As with any encryption and integrity protection system, key distribution can be a very sticky problem. A number of choices are available, including sharing keys or using a public key system; see Appendix C, for descriptions of these systems and the advantages and disadvantages of each.
Most of the advantages of virtual private networks are economic; it's cheaper to use shared public networks than it is to set up dedicated connections, whether those are leased lines between sites or modem pools that allow individual machines to connect to a central site. On the other hand, virtual private networks also provide some security advantages.
A virtual private network conceals all the traffic that goes over it. Not only does it guarantee that all the information is encrypted, but it also keeps people from knowing which internal machines are being used and with what protocols. You can protect information from snooping by using individual encrypted protocols, but attackers will still have some idea what machines are talking and what kind of information they're exchanging (for instance, if you use an encrypted mail protocol, they will know that things are being mailed). A virtual private network conceals more information.

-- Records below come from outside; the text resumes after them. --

/-- One of the physical function alone takes it whatever the state of a link (R374). -/
theorem registerWrite_physical {r : HostReg} {u : State} (hv : virtualReg r = none)
    (hw : exec (.registerWrite r x) s = .next (if (virtualReg r).any (fun t => !s.reaches t) then s else u))
    (hf : f u) (hm : u.mem = s.mem) (hc : u.cores = s.cores) :
    ∃ v, exec (.registerWrite r x) s = .next v ∧ f v ∧ v.mem = s.mem ∧ v.cores = s.cores := by
  rw [hv] at hw
  exact ⟨u, hw, hf, hm, hc⟩

theorem registerWrite_nonce (h : t < 4) : exec (.registerWrite (.nonce t) x) s =
    .next { s with mailbox := { s.mailbox with nonce := setNonce s.mailbox.nonce t x.toNat } } :=
  congrArg Host.Outcome.next (if_neg (Nat.not_le.2 h))

/-- The words that the link table keeps of a link that has been changed (R389). -/
theorem State.nlink_onLink (s : State) {n : Nat} (h : n < 16) (g : NLink → NLink) : (s.onLink n g).nlink n = g (s.nlink n) :=
  vget_vset_same _ _ _ h

theorem leBytes_getElem? (n v : Nat) {i : Nat} (h : i < n) : (leBytes n v)[i]? = some (BitVec.ofNat 8 (v / 2 ^ (8 * i))) := by
  induction n generalizing v i with
  | zero => omega
  | succ n ih =>
    cases i with
    | zero => simp [leBytes]
    | succ i =>
      have hpow : v / 256 / 2 ^ (8 * i) = v / 2 ^ (8 * (i + 1)) := by
        rw [Nat.div_div_eq_div_mul, show 256 = 2 ^ 8 from rfl, ← Nat.pow_add, Nat.mul_succ, Nat.add_comm]
      rw [leBytes, List.getElem?_cons_succ, ih _ (by omega), hpow]

theorem leBytes_length (n v : Nat) : (leBytes n v).length = n := by
  induction n generalizing v with
  | zero => rfl
  | succ n ih => simp [leBytes, ih]

/-- Eight bytes of the nonce as they were written (R395). -/
theorem setNonce_getD {l : List Byte} (hl : l.length = 32) {n : Nat} (hn : n < 4) (v : Nat) {i : Nat} (hi : i < 8) :
    (setNonce l n v).getD (8 * n + i) 0#8 = BitVec.ofNat 8 (v / 2 ^ (8 * i)) := by
  have htake : (l.take (8 * n)).length = 8 * n := by
    rw [List.length_take]
    omega
  rw [setNonce, List.append_assoc, List.getD_eq_getElem?_getD, List.getElem?_append_right (by omega), htake, Nat.add_sub_cancel_left,
    List.getElem?_append_left (by rw [leBytes_length]; omega), leBytes_getElem? _ _ hi]
  rfl

end

end Sys2Proof.Machine

open Sys2Proof Sys2Proof.Machine

/-- The host's registers: those of a virtual function through its link, the others whatever the link's state. -/
theorem hostRegisters : Claims.HostRegisters := by
  intro s x t q is own
  refine ⟨hostOffsets s x, registerWrite_virtual rfl ?queueBase rfl rfl, registerWrite_virtual rfl ?ansPage rfl rfl,
    registerWrite_virtual rfl ?nqBase rfl rfl, registerWrite_virtual rfl ?nqCfg rfl rfl, registerWrite_virtual rfl ?nqStat rfl rfl,
    registerWrite_physical rfl rfl ?fbStat rfl rfl, registerWrite_virtual rfl ?puba rfl rfl, registerWrite_virtual rfl ?spBase rfl rfl,
    registerWrite_virtual rfl ?spCount rfl rfl, registerWrite_physical rfl rfl ?wBase rfl rfl,
    registerWrite_physical rfl rfl ?wCfg rfl rfl, registerWrite_physical rfl rfl ?saveBase rfl rfl,
    registerWrite_physical rfl rfl ?saveCnt rfl rfl, registerWrite_physical rfl rfl ?rThresh rfl rfl,
    registerWrite_physical rfl rfl ?aperOwner rfl rfl,
    fun ht => ⟨registerWrite_physical rfl rfl ?inBase rfl rfl, registerWrite_physical rfl rfl ?inCfg rfl rfl⟩,
    registerWrite_physical rfl rfl ?pwBase rfl rfl,
    fun ht hl => ⟨_, registerWrite_nonce ht, fun i hi => setNonce_getD hl ht _ hi, rfl, rfl⟩⟩
  case queueBase => rw [State.queue_onQueue]
  case puba =>
    rw [State.tenant_onTenant]
    exact NMap.get_put_same _ _ _ _
  case aperOwner => exact NMap.get_put_same _ _ _ _
  case inBase | inCfg => rw [State.nlink_onLink s ht]
  case pwBase => rfl
  case ansPage | nqBase | nqCfg | nqStat | fbStat | spBase | spCount | wBase | wCfg | saveBase | saveCnt | rThresh =>
    rw [State.tenant_onTenant]

/-- Settles O56: the host's accesses, its steps and its registers. -/
theorem hostSide : Obligations.HostSide := ⟨hostAccesses, hostSteps, hostRegisters⟩

end

section
/-! SUPPORT. An instruction that passes the checks before its entry's own has its entry's effect (R112, R138). -/

namespace Sys2Proof.Claims
open Sys2Proof.Machine

section
variable {i : Instr} {s u : State} {m : Meta}

theorem Issues.issue_eq (h : Issues i s m) (f : State → Eff) : issue i s f = .next (s.conclude m (f s)) :=
  issue_effect f h.info h.live (State.precheck_none h.mode h.fieldA h.fieldB h.met)

theorem goes_of {e : Eff} (he : exec i s = .next (s.conclude m e)) (h : e = .go u) : Goes i s m u := by
  subst h
  exact he

theorem jumps_of {e : Eff} {pc : Dword} {n : Nat} (he : exec i s = .next (s.conclude m e)) (h : e = .jump u pc n) :
    Jumps i s m u pc n := by
  subst h
  exact he

theorem sleeps_of {e : Eff} {w : Wait} (he : exec i s = .next (s.conclude m e)) (h : e = .sleep u w) : Sleeps i s m u w := by
  subst h
  exact he

theorem stalls_of {e : Eff} (he : exec i s = .next (s.conclude m e)) (h : e = .stall) : Stalls i s := by
  subst h
  exact he

end

end Sys2Proof.Claims
end

section
/-! SUPPORT. What a submitted sluice job queues and awaits (R48, R251, R256). -/

namespace Sys2Proof.Machine
open Sys2Proof.Claims

section
variable {s : State} {k : Ctl} {d : BitVec 5} {h : Handle} {others : List Handle} {j : Job}

theorem State.submit_full (hq : 16 ≤ (s.cluster (s.curCore / 8)).jobs.length) : s.submit k d h others j = .stall := by
  simp [State.submit, hq]

theorem State.submit_go (hq : (s.cluster (s.curCore / 8)).jobs.length < 16) (hh : s.localHeld s.curCore = false) :
    s.submit k d h others j = .go (((((s.countVoids [plainIn (h :: others)]).await (tagOf k) 4 1 [] none false [.s d]).onCluster
      (s.curCore / 8) (fun c => { c with jobs := c.jobs ++ [j] })).plan 0 2 .sluiceCapture
      { a := j.id, b := d.toNat, c := if s.check s.curCore s.curCtx h = 0xFFFA#16 then 1 else 0 })) := by
  rw [State.submit, if_neg (by simp [hh, hq])]
  rfl

end

theorem Job.withFire_eq (j : Job) (evl : BitVec 5) (eve : BitVec 1) (n : BitVec 4) (wpe : BitVec 1) :
    j.withFire evl eve n wpe = { j with evl := fireOf evl eve, weir := fireOf n wpe } := by
  simp [Job.withFire, fireOf]

theorem copyJob_issued {i : Instr} {s : State} {m : Meta} (hi : Issues i s m) (k : Ctl) (d a b : BitVec 5) (mode : Nat) :
    copyJob i s k d a b mode = .next (s.conclude m (let r := copyOf s k d a b mode; s.submit r.k r.d r.addr.2 r.others (r.job s))) := by
  rw [copyJob, hi.issue_eq]
  dsimp only [copyOf, Submission.job]
  split <;> rfl

/-- A sluice instruction submits the job of its submission. -/
theorem exec_of_submission {i : Instr} {s : State} {r : Submission} {m : Meta} (hr : submission s i = some r) (hi : Issues i s m) :
    exec i s = .next (s.conclude m (s.submit r.k r.d r.addr.2 r.others (r.job s))) := by
  unfold submission at hr
  split at hr
  case h_1 | h_2 | h_3 | h_4 | h_5 | h_6 | h_7 =>
    cases hr
    exact copyJob_issued hi _ _ _ _ _
  case h_8 =>
    split at hr
    · cases hr
    · next hw =>
      cases hr
      rw [exec_accsv, execAccsv, hi.issue_eq, if_neg hw, Job.withFire_eq]
      rfl
  case h_9 =>
    split at hr
    · cases hr
    · next hw =>
      cases hr
      rw [exec_accrs, execAccrs, hi.issue_eq, if_neg hw, Job.withFire_eq]
      rfl
  case h_10 =>
    split at hr
    · next hd =>
      cases hr
      rw [exec_lscrub, execLscrub, hi.issue_eq, if_neg (by simpa using Option.isSome_iff_ne_none.1 hd)]
      dsimp only
      rw [Job.withFire_eq]
      rfl
    · cases hr
  case h_11 => cases hr

theorem sluiceSubmit : Claims.SluiceSubmit := by
  intro s i r m hr hi _
  have he := exec_of_submission hr hi
  exact ⟨fun hq => stalls_of he (State.submit_full hq), fun hq hh => goes_of he (State.submit_go hq hh)⟩

theorem xferJob_goes {i : Instr} {s : State} {m : Meta} {k : Ctl} {d a b : BitVec 5} {n : BitVec 6} {mode : Nat}
    (he : exec i s = xferJob i s k d a b n mode) (hi : Issues i s m) (hh : s.localHeld s.curCore = false) :
    let hs := (s.srcS a).2 :: if b = 0#5 then [] else [(s.srcS b).2]
    let j : Job := { s.newJob mode (s.srcS a).1 with
                     amend := if b = 0#5 then none else some ((s.srcS b).1.setWidth 32), timeline := some n.toNat }
    let w := (s.countVoids [plainIn hs]).await (tagOf k) (16 + s.freeN 3 % 1024) 1 [] none false [.s d]
    Goes i s m ({ w with mill := w.mill ++ [j] }.plan 0 2 .millraceCapture
      { a := s.nextId, b := d.toNat, c := if s.check s.curCore s.curCtx (s.srcS a).2 = 0xFFFA#16 then 1 else 0 }) := by
  rw [Goes, he, xferJob, hi.issue_eq, if_neg (by simp [hh])]
  rfl

theorem millraceSubmit : Claims.MillraceSubmit := by
  intro s m k d a b n x hx hi hh
  simp only [List.mem_cons, List.not_mem_nil, or_false] at hx
  obtain rfl | rfl := hx <;> exact xferJob_goes rfl hi hh

end Sys2Proof.Machine

open Sys2Proof Sys2Proof.Machine

/-- Settles O39: the effect of each sluice instruction is one submission, and XFER and XFERQ share theirs. -/
theorem engineSubmissions : Obligations.EngineSubmissions := ⟨sluiceSubmit, millraceSubmit⟩

end

section
/-! SUPPORT. Addresses of register and offset, and the elements of a partial line, in the statements' integers (R39, R190). -/

namespace Sys2Proof.Machine

theorem Partial.inEra_self (p : Partial) : p.inEra p.era = p := by
  simp [Partial.inEra]

end Sys2Proof.Machine

namespace Sys2Proof.Claims
open Sys2Proof.Machine

/-- A register and a signed offset, as the machine's words and as integers. -/
theorem address_signExtend (s : State) (a : BitVec 5) {n : Nat} (off : BitVec n) :
    s.address a (off.signExtend 64) = (address s a off.toInt, poisoned s a) := by
  simp [State.address, address, poisoned, BitVec.signExtend, BitVec.ofInt_add]

theorem copCombine_eq_combined (cop : Nat) (x y : Word) : copCombine cop x y = combined cop x y := by
  unfold copCombine combined
  split <;> simp [BitVec.slt_iff_toInt_lt, BitVec.ofInt_add]

/-- REDC on element `e` of partial line `p`, whether the core has the line already or starts it here with room in the near cache. -/
theorem redc_goes {s u : State} {k : Ctl} {a b : BitVec 5} {off : BitVec 12} {m : Meta} {r : Plb} {h : Handle} {old : Option Partial}
    {p : Partial} {e : LWord} {va : Nat} (hi : Issues (.redc k a b off) s m) (hva : address s a off.toInt = va) :
    let era := s.eraNow s.curCore
    s.checkAccess .redc va 4 false (poisoned s a) = none → s.here.range va = some r →
    s.here.partials.find? (fun p => p.line == va / 64) = old → (old = none → u.partialCount (s.curCore / 8) < 64) →
    (old.getD { era := era, line := va / 64, age := s.nextId, pc := s.me.pc, ctx := s.curCtx, cop := r.cop,
                words := List.replicate 16 (copIdentity r.cop.toNat, 0x0000#16) }).inEra era = p →
    p.words.getD (va / 4 % 16) (0#32, 0x0000#16) = e →
    (s.countReads [(s.srcS a).2]).formWith [e.2, (s.srcS b).2] = some (u, h) →
      let v := combined r.cop.toNat e.1 ((s.srcS b).1.setWidth 32)
      let p' : Partial := { p with words := p.words.set (va / 4 % 16) (v.1, u.storeHandle s.curCore s.curCtx h) }
      let put (l : List Partial) := if old.isSome then l.map (fun x => if x.line = va / 64 then p' else x) else l ++ [p']
      Goes (.redc k a b off) s m ((u.bump.onHere (fun c => { c with partials := put c.partials })).onMe
        (fun x => { x with sticky := x.sticky ||| BitVec.ofNat 64 v.2 })) := by
  subst hva
  intro era hc hr ho hroom hp he hf v p' put
  have hn : (old.isNone && decide (64 ≤ u.partialCount (s.curCore / 8))) = false := by
    cases old
    · simpa using hroom rfl
    · rfl
  refine goes_of (by rw [exec_redc, execRedc, hi.issue_eq]) ?_
  simp only [address_signExtend]
  simp only [era] at hp
  simp only [hc, hr, ho, hTrue, hp, he, hf, hn, copCombine_eq_combined, Bool.false_eq_true, ↓reduceIte]
  rfl

end Sys2Proof.Claims

open Sys2Proof Sys2Proof.Machine Sys2Proof.Claims

/-- Settles O33: one lemma for the line that the core has and for the line that it starts, where the identity is the element. -/
theorem partialLines : Obligations.PartialLines := by
  intro s k a b off m r hi va s0 era done hc hr
  refine ⟨fun p u h hp hf => ?_, fun u h hp hn hf => ?_⟩
  · have hgo := redc_goes (e := (p.inEra era).words.getD (va / 4 % 16) (0#32, 0x0000#16)) hi rfl hc hr hp nofun rfl rfl hf
    simp only [Option.isSome_some, Option.getD_some, ↓reduceIte] at hgo
    exact hgo
  · have hgo := redc_goes (e := (copIdentity r.cop.toNat, 0x0000#16)) hi rfl hc hr hp (fun _ => hn) (Partial.inEra_self _)
      (List.getD_replicate _ (Nat.mod_lt _ (by decide))) hf
    simp only [Option.isSome_none, Option.getD_none, copIdentity, Bool.false_eq_true, ↓reduceIte] at hgo
    exact hgo

end

section
/-! SUPPORT. A result in flight touches its core's list of results alone; jobs are found under their numbers (R114, R251). -/

namespace Sys2Proof.Machine

/-! ## Results in flight -/

section
variable {β : Type} (part : Core → β) (h : ∀ (c : Core) ps, part { c with pend := ps } = part c) (s : State)
include h

/-- What a core holds beside its results in flight stays when one of them changes. -/
theorem State.core_onPend_part (k seq q : Nat) (f : Pend → Pend) : part ((s.onPend k seq f).core q) = part (s.core q) := by
  unfold State.onPend
  by_cases hq : q = k
  · rw [hq, State.core_onCore, h]
  · rw [State.core_onCore_ne _ _ hq]

theorem State.core_planLanding_part (k seq n q : Nat) : part ((s.planLanding k seq n).core q) = part (s.core q) := by
  unfold State.planLanding
  split
  · rfl
  · exact State.core_onPend_part part h s k seq q _

theorem State.core_arrive_part (k seq n q : Nat) (ws : List RegWrite) :
    part ((s.arrive k seq n ws).core q) = part (s.core q) := by
  unfold State.arrive
  dsimp only
  split
  · exact State.core_onPend_part part h s k seq q _
  · split
    · rw [State.core_planLanding_part part h, State.core_onPend_part part h]
    · exact State.core_onPend_part part h s k seq q _
end

theorem State.planLanding_parts (s : State) (k seq n : Nat) :
    (s.planLanding k seq n).clusters = s.clusters ∧ (s.planLanding k seq n).mill = s.mill ∧
      (s.planLanding k seq n).tenants = s.tenants := by
  unfold State.planLanding
  split <;> exact ⟨rfl, rfl, rfl⟩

Some protocols are extremely difficult to provide securely through a firewall. For instance, a number of protocols used on Microsoft systems are based on SMB, which provides a wide variety of services with different security implications over the same ports and connections. Packet filtering and proxying both have trouble adding security to SMB. Virtual private networking provides a way to give remote access for these protocols without letting people attack them from the Internet at large.
Although virtual private networks are an important security tool, they also present problems in a firewall environment.

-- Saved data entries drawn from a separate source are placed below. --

-- ==== Sys2Proof/Machine/Flags.lean ====
section
/-!
DEFINITION. The BVU has no flags (R30): what a command leaves to tell is its response. This file holds the
outcomes a command can have (R12, R200, R204), their code numbers (R73, R74) and the response that carries
each (R71, R72, R75, R201).
-/
namespace Sys2Proof.Machine

/-- BA's four error kinds (R200). -/
inductive ErrorKind where
  | invalidLength | indexOutOfRange | lengthMismatch | shiftOverflow
  deriving DecidableEq, Repr

/-- The seven refusal reasons (R74, R204). -/
inductive Reason where
  | notConstructed | badRegister | badRadix | badText | badOperand | capacity | reservedEncoding
  deriving DecidableEq, Repr

/-- What a command that ends `OK` returns (R60, R71): nothing, the receiver for chaining (R72), a bit, a
count, or a text. -/
inductive Result where
  | nothing
  | register (vd : RegNum)
  | bit (b : Bool)
  | count (n : Nat)
  | text (chars : List Byte)
  deriving DecidableEq, Repr

/-- The outcome of a command (R12): `OK` with a result, one of BA's errors with its two diagnostic values
(R201), or the spec's own refusal with its reason (R204). -/
inductive Reply where
  | ok (result : Result)
  | error (kind : ErrorKind) (info0 info1 : BitVec 32)
  | refused (reason : Reason)
  deriving DecidableEq, Repr

/-- `STATUS` of an error kind (R73, R200). -/
def ErrorKind.code : ErrorKind → BitVec 4
  | .invalidLength => 0x1
  | .indexOutOfRange => 0x2
  | .lengthMismatch => 0x3
  | .shiftOverflow => 0x4

/-- `REASON` of a refusal (R74). -/
def Reason.code : Reason → BitVec 4
  | .notConstructed => 0x1
  | .badRegister => 0x2
  | .badRadix => 0x3
  | .badText => 0x4
  | .badOperand => 0x5
  | .capacity => 0x6
  | .reservedEncoding => 0x7

/-- `STATUS` (R73): 0x0 `OK`, 0x1 to 0x4 BA's error kinds, 0xF `Refused`. -/
def Reply.status : Reply → BitVec 4
  | .ok _ => 0x0
  | .error kind _ _ => kind.code
  | .refused _ => 0xF

/-- A count in a 32-bit response field (R71): the count itself where it fits, which under any bounded
`CAP_WORDS` it always does (R115); a free value where it does not (log 4). -/
def countField (n : Nat) : BitVec 32 :=
  if n < 2 ^ 32 then BitVec.ofNat 32 n else Config.wideCount n

/-- The characters an outcome sends on payload-out (R75): those of a text, else none. -/
def Reply.chars : Reply → List Byte
  | .ok (.text chars) => chars
  | .ok _ => []
  | .error _ _ _ => []
  | .refused _ => []

/-- A response whose every field is zero (R10: a field a rule does not name is zero). -/
def Response.zero : Response :=
  { status := 0, reason := 0, vreg := 0, data := 0, info0 := 0, info1 := 0, tlen := 0 }

/-- The response of an outcome (R71): `VREG` for chaining (R72), `DATA` 0 or 1 for a bit (R104) and the count
for WEIGHT (R112), `TLEN` for a text (R170), `INFO0` and `INFO1` for an error (R201), `REASON` for a refusal
(R74). -/
def Reply.response : Reply → Response
  | .ok .nothing => Response.zero
  | .ok (.register vd) => { Response.zero with vreg := vd }
  | .ok (.bit b) => { Response.zero with data := if b then 1 else 0 }
  | .ok (.count n) => { Response.zero with data := countField n }
  | .ok (.text chars) => { Response.zero with tlen := countField chars.length }
  | .error kind info0 info1 => { Response.zero with status := kind.code, info0 := info0, info1 := info1 }
  | .refused reason => { Response.zero with status := 0xF, reason := reason.code }

end Sys2Proof.Machine
end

A virtual private network runs over an actual network, which is presumably not a private network. The hosts on the virtual private network must be connected to that actual network, and if you're not careful, they will be vulnerable to attack from that network. For instance, if you use a virtual private network to provide connectivity to your internal network for mobile users who connect to the Internet, their machines may be attacked from the Internet.
Ideally, a virtual private network system will disable all other uses of the network interface. It's important to choose a system that will allow you to force this on the remote system. It's not good enough to have a system where the remote system is able to turn off other uses because the user on the remote system may turn networking back on. It's very tempting as a way to get rapid access to Internet resources.
When you attach something via a virtual private network, you are making it part of your internal network. If a machine on the virtual private network is broken into, the attacker will then be able to use the virtual private network to attack the rest of your site, from something that's treated as if it were inside of your local network. Virtual private networking is commonly used to give access to machines that are much more vulnerable than those that are physically on the network—for instance, laptops that are carried around in public, home machines that curious children have physical access to, and machines owned by other sites with interests and policies that are not identical to yours.
Even if the virtual private network disables other uses of the network interface it is running over, the machine may have other network interfaces. This can make it into a gateway between your network and others, inside your network's security perimeter.
Because of this, you want to be careful how you attach the virtual private network to your real private network, and how you secure the remote end. It may not be appropriate to make the virtual private network a seamless part of your internal network. Consider putting in a subsidiary firewall or at least special intrusion detection to watch for problems.